Adenylate cyclase activity and binding sites for 5'-guanylyl-imidiphosphate [Cpp(NH)p] have been solubilized from bovine adrenal cortex membranes with Triton N-101. Solubilized adenylate cyclase is stimulated by Gpp(nh)p and fluoride ion but not by ACTH. Pretreatment of particulate membrane fractions with Gpp(NH)p, hormone and Gpp(NH)p or fluoride prior to detergent extraction leads to an activated solubilized enzyme which is nearly independent from added stimulants. Adenylate cyclase solubilized from membranes pretreated with Gpp(NH)p can be separated from guanyl nucleotide binding sites without loss of activity.

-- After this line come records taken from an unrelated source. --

/-- Whether a lane cause downgrades on this verdict: LASTING, or RECURRING by the class table (R244). -/
def State.repairLane (s : State) (r : Report) : State × Nat :=
  if s.permits 2 then
    match s.downgrade (laneOf r) with
    | some t =>
      ({ t with flt := { t.flt with waiting := t.flt.waiting ++ [⟨r.cause, r.res, [r], true⟩] } }, 4)
    | none => s.orRestart r.bay 9
  else s.orRestart r.bay 8

/-- Service limits on a LASTING verdict, by cause: port, channel or pin out of service, SUSPECT (R244). -/
def State.outOfService (s : State) (r : Report) : State :=
  let i := r.res % 256
  if r.cause = 0x2401 then s.flag (R.ETHn_STATUS.OUT_OF_SERVICE i) true
  else if r.cause = 0x2802 then s.flag (R.CANn_STATUS.OUT_OF_SERVICE i) true
  else if r.cause = 0x2C01 then s.flag (R.SERn_STATUS.OUT_OF_SERVICE i) true
  else if r.cause = 0x2C03 then
    ((s.flag (R.SERn_STATUS.OUT_OF_SERVICE i) true).parkPin (r.detail % 128)).flag (R.PINp_ACTIVE.FAULT (r.detail % 128)) true
  else if r.cause = 0x4003 then s.flag (R.ADCn_CTRL.DEGRADED i) true
  else if r.cause = 0x6802 then s.flag (R.SDMn_OVR.DEGRADED i) true
  else if r.cause = 0x0407 then s.flag R.SYS_CLK_STATUS.LPO_OK false
  else if r.cause = 0x4804 then
    ((s.flag (R.CLOn_STAT.OUT_OF_SERVICE i) true).put (R.CLOn_DAC.CODE i) 0).setB R.CLP_IRQ_PEND.OOS i
  else if r.cause = 0x4C01 ∨ r.cause = 0x4C02 then
    (if 0x40 ≤ i then s.flag (R.SNSn_STAT.OOS (i % 8)) true else s.flag (R.CAP_KEYk_STAT.OOS i) true)
  else if r.cause = 0x5001 ∨ r.cause = 0x5002 then s.flag R.TAG_ANT_STAT.READER_OOS true
  else if r.cause = 0x4406 then 
    (((s.setB R.SUP_STATE.UNAVAIL (r.detail % 8)).flag R.SUP_IRQ_PEND.GROUP_UNAVAIL true).parkPin i).flag (R.PINp_ACTIVE.FAULT i) true
  else if r.cause = 0x0801 ∨ r.cause = 0x0803 ∨ r.cause = 0x6C01 then
    (s.parkPin i).flag (R.PINp_ACTIVE.FAULT i) true
  else s

/-- Repair of a SRAM row with REPAIR[0], otherwise R246; no spare left sets NO_SPARE (R219, R220). -/
def State.repairRow (rep : State → Nat → Nat → Nat → State) (s : State) (r : Report) (bad : Nat) : State × Nat :=
  let bank := r.res % 256
  if s.permits 0 then
    match s.remap bank (r.res / 256) bad with
    | some t => (t, 1)
    | none =>
      let t := (s.put (R.MEMnn_STAT.SPARES_USED bank) 8).flag (R.MEMnn_STAT.NO_SPARE bank) true
      (rep t 0x1804 r.res 0).orRestart r.bay 9 (s.ownBank bank).isSome
  else s.orRestart r.bay 8 (s.ownBank bank).isSome

/-- Repair of an L2 line with REPAIR[0]: lock-out (R215); otherwise R246. -/
def State.repairLine (s : State) (r : Report) : State × Nat :=
  if s.permits 0 then
    ({ s.put R.MEM_L2_LOCKED.LINES (s.get R.MEM_L2_LOCKED.LINES + 1) with
       memx := { s.memx with l2Locked := s.memx.l2Locked ++ [r.res / 256] } }, 2)
  else s.orRestart r.bay 8

/-- Repair of a STORE cause: bay restart; an instance that a restart did not clear is held (R244). -/
def State.repairStore (s : State) (r : Report) : State × Nat :=
  if s.flt.restarted.contains (r.cause, r.res) then
    ({ s with flt := { s.flt with held := s.flt.held ++ [(r.cause, r.res)] } }, 7)
  else if s.permits 3 then
    let t := s.registerReset r.bay 5
    ({ t with flt := { t.flt with restarted := t.flt.restarted ++ [(r.cause, r.res)] } }, 5)
  else (s, 8)

/-- The repair of a verdict, 2 LASTING or 3 RECURRING, and its REPAIR code (R244 to R247, R268). -/
def State.repair (rep : State → Nat → Nat → Nat → State) (s : State) (r : Report) (v bad : Nat) : State × Nat :=
  let c := r.cause
  let cl := classOf c
  if v = 2 ∧ causeDagger c then (s.fltReset, 6)
  else if c = 0x0C07 ∨ c = 0x0C08 ∨ (c = 0x0403 ∧ v = 3) then (s, 0)
  else if cl = 1 then (if v = 3 then s.orRestart r.bay 8 else (s, 0))
  else if cl = 2 then
    if c = 0x1806 ∨ c = 0x1807 then s.repairEngine (r.res % 256) r.bay
    else if c = 0x1808 ∨ c = 0x1809 then s.repairLine r
    else s.repairRow rep r bad
  else if cl = 3 then
    (if c = 0x6401 ∨ c = 0x6402 ∨ c = 0x6403 ∨ c = 0x5805 then (s, 0) else s.repairStore r)
  else if cl = 5 then s.repairLane r
  else if c = 0x5803 ∧ v = 2 then s.repairLoad (r.res % 256)
  else if cl = 6 then s.repairEngine (r.res % 256) r.bay
  else if cl = 7 then
    ({ s with bay := { s.bay with coreHold := if v = 2 then setBit s.bay.coreHold r.bay else s.bay.coreHold } }, 0)
  else if cl = 4 ∨ cl = 8 ∨ cl = 9 ∨ cl = 10 then
    if v = 2 then (s.outOfService r, 7)
    else if c = 0x5001 ∧ r.res % 256 < 8 then (s.setB R.TAG_ANT_STAT.OOS (r.res % 256), 7)
    else (s, 0)
  else (s, 0)

/-! ### Verdicts (R249) -/

/-- The log byte of a verdict (R259). -/
def verdictByte (v : Nat) (notTested : Bool) (r : Report) : Nat :=
  v + 4 * b2n notTested + 8 * b2n r.injected + 16 * b2n r.late + 32 * b2n r.deferred

def State.countVerdict (s : State) (v : Nat) : State :=
  if v = 1 then s.inc R.FLT_CNT_TRANSIENT.COUNT
  else if v = 2 then s.inc R.FLT_CNT_LASTING.COUNT else s.inc R.FLT_CNT_RECURRING.COUNT

/-- How a retest ended: passed or not, spare rows whose read-back failed (R219), and the NVM verify of the
log entry, 0 good, 1 good after the rewrite, 2 failed twice (R263, R906). -/
structure RetestEnd where
  pass : Bool
  badSpares : Nat
  nvm : Nat
  deriving DecidableEq, Repr

/-- The engine whose bit-level unit drives SER channel `n` (R539). -/
def State.bitEngine (s : State) (n : Nat) : Option Nat :=
  (List.range 12).find? (fun e => s.get (R.REELn_BITIO.SER e) == n && (s.get (R.REELn_CFG.PORTS e)).testBit (8 + n))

腺苷酸环化酶活性以及5'-鸟苷酰亚胺二磷酸[Cpp(NH)p]的结合位点已用曲拉通N-101从牛肾上腺皮质膜中溶解出来。溶解的腺苷酸环化酶受到Gpp(nh)p和氟离子的刺激,但不受促肾上腺皮质激素的刺激。在用去污剂提取之前,用Gpp(NH)p、激素以及Gpp(NH)p或氟对微粒体膜部分进行预处理,会产生一种活化的溶解酶,该酶几乎不依赖于添加的刺激剂。从用Gpp(NH)p预处理过的膜中溶解出来的腺苷酸环化酶可以与鸟苷酸结合位点分离,而不会丧失活性。